**** Supplied entries

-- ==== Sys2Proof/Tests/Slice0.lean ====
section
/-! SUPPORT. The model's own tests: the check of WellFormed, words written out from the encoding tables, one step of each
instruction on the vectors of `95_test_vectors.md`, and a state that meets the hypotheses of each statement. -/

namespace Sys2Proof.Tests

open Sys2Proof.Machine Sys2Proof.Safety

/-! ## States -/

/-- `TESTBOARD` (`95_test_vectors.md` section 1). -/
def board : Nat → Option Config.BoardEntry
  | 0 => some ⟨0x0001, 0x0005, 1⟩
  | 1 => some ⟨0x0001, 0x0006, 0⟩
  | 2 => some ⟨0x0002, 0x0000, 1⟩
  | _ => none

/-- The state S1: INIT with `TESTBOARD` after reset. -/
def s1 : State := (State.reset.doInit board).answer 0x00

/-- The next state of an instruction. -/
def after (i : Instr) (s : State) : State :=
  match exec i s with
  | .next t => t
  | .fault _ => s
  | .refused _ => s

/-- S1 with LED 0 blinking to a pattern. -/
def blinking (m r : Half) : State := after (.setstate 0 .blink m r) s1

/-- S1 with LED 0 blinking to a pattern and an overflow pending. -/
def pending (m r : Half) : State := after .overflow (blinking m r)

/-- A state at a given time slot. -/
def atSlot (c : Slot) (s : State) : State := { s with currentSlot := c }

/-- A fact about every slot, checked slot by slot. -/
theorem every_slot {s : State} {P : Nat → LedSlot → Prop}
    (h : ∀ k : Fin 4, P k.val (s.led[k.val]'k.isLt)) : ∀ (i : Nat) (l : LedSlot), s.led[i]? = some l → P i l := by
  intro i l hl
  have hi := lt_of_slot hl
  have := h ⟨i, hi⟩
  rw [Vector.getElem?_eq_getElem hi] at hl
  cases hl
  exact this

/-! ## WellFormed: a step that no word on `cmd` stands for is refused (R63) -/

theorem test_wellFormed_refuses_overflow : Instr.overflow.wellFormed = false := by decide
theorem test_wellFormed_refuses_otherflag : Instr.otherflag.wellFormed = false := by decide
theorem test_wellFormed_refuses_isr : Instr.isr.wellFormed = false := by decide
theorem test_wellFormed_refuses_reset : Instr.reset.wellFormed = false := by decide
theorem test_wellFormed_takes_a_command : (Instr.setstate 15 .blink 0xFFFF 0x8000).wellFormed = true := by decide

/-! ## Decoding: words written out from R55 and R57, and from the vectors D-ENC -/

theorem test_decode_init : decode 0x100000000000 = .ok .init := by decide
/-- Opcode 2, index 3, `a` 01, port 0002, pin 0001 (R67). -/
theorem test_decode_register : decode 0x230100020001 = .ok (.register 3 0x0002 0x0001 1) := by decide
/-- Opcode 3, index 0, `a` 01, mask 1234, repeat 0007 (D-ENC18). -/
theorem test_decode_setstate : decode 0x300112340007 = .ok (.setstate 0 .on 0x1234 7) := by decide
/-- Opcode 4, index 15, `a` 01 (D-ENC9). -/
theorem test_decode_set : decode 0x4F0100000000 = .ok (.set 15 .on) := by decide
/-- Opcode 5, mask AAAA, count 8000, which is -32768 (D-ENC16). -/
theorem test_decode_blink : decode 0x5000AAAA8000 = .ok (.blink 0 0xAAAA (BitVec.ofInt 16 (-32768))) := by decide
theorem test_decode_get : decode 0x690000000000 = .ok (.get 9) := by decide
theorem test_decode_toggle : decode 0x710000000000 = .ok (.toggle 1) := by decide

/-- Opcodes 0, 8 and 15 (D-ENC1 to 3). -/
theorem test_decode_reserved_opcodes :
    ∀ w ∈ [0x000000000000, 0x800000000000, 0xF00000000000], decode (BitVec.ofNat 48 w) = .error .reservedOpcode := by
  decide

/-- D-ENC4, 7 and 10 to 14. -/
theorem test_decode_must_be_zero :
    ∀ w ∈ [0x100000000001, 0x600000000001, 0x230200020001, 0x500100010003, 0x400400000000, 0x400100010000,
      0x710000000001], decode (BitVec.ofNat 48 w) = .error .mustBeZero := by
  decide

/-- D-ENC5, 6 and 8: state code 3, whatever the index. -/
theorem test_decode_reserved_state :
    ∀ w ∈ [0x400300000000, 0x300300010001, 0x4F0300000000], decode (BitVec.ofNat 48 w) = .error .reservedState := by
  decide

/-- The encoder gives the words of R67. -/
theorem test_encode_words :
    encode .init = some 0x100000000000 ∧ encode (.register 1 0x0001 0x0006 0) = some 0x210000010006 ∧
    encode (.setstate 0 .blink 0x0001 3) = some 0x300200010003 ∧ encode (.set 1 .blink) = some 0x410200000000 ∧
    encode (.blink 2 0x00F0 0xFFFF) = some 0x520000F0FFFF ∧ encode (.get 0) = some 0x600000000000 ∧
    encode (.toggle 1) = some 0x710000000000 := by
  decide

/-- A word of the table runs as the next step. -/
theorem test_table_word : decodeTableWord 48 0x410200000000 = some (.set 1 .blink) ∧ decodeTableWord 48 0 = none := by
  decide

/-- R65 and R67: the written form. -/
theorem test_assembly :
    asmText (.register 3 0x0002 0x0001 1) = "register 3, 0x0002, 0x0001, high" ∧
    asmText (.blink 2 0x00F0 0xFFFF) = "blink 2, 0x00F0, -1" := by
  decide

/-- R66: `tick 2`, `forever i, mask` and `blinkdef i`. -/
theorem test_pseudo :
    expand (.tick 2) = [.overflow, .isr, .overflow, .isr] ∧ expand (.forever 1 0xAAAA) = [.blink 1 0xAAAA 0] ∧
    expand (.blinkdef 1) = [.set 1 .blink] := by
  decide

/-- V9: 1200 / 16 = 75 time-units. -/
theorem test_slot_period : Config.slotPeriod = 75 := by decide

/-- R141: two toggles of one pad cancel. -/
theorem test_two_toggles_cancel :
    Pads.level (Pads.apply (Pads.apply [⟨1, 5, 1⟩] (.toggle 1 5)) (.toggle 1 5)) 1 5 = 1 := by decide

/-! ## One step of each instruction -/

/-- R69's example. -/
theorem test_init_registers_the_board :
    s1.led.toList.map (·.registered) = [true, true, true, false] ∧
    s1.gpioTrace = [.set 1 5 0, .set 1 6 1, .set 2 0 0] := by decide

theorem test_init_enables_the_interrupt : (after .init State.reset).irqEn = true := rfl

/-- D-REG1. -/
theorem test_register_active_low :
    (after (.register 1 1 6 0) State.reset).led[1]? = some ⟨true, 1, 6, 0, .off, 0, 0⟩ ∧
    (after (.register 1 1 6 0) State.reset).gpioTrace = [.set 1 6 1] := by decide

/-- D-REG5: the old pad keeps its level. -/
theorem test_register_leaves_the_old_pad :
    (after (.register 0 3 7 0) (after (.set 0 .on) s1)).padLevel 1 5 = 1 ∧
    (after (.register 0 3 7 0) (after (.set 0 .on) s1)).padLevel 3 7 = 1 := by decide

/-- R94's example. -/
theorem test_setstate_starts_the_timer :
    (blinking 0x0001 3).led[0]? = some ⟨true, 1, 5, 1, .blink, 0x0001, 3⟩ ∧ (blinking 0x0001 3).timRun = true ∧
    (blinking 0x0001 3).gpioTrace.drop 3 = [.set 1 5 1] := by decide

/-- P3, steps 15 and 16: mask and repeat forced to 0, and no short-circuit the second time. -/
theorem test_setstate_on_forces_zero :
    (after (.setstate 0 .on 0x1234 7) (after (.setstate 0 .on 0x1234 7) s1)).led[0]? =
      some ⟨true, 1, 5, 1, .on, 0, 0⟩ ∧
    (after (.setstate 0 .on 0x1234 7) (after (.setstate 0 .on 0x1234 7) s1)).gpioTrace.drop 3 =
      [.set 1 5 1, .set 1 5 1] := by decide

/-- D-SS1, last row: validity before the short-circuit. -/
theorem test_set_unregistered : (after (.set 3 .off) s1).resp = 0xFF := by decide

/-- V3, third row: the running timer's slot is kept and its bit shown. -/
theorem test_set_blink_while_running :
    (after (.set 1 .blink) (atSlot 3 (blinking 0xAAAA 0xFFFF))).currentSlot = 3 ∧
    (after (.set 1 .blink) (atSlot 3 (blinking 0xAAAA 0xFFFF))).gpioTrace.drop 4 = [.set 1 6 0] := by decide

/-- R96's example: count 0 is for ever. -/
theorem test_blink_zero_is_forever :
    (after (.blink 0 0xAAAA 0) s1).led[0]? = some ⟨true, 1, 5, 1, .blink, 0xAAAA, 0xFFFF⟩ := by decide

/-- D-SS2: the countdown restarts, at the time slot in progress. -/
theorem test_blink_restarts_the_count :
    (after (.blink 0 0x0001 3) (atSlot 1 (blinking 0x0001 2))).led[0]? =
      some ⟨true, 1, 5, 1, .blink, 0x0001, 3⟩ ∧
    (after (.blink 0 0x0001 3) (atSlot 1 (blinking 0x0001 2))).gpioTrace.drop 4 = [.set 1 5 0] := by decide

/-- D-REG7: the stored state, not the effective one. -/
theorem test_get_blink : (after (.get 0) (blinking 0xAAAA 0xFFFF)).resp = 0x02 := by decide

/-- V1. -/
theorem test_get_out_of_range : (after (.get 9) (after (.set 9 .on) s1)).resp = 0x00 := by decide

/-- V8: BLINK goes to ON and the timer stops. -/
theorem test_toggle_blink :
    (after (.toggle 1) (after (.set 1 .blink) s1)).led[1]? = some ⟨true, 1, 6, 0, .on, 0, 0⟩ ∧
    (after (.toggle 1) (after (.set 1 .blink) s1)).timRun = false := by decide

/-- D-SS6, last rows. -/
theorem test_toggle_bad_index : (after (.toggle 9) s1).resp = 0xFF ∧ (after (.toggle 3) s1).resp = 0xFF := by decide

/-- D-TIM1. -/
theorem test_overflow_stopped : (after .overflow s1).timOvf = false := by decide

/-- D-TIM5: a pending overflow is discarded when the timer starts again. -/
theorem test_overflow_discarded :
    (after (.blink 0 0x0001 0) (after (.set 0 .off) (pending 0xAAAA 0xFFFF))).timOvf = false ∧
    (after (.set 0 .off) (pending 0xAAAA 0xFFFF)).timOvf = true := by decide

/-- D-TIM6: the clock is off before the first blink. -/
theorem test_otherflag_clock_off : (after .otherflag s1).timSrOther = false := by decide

********

▶ **What this task involves**:
Pull out every line in the data above that has the word "otherflag".

▶ **Task output**:
theorem test_wellFormed_refuses_otherflag : Instr.otherflag.wellFormed = false := by decide
theorem test_otherflag_clock_off : (after .otherflag s1).timSrOther = false := by decide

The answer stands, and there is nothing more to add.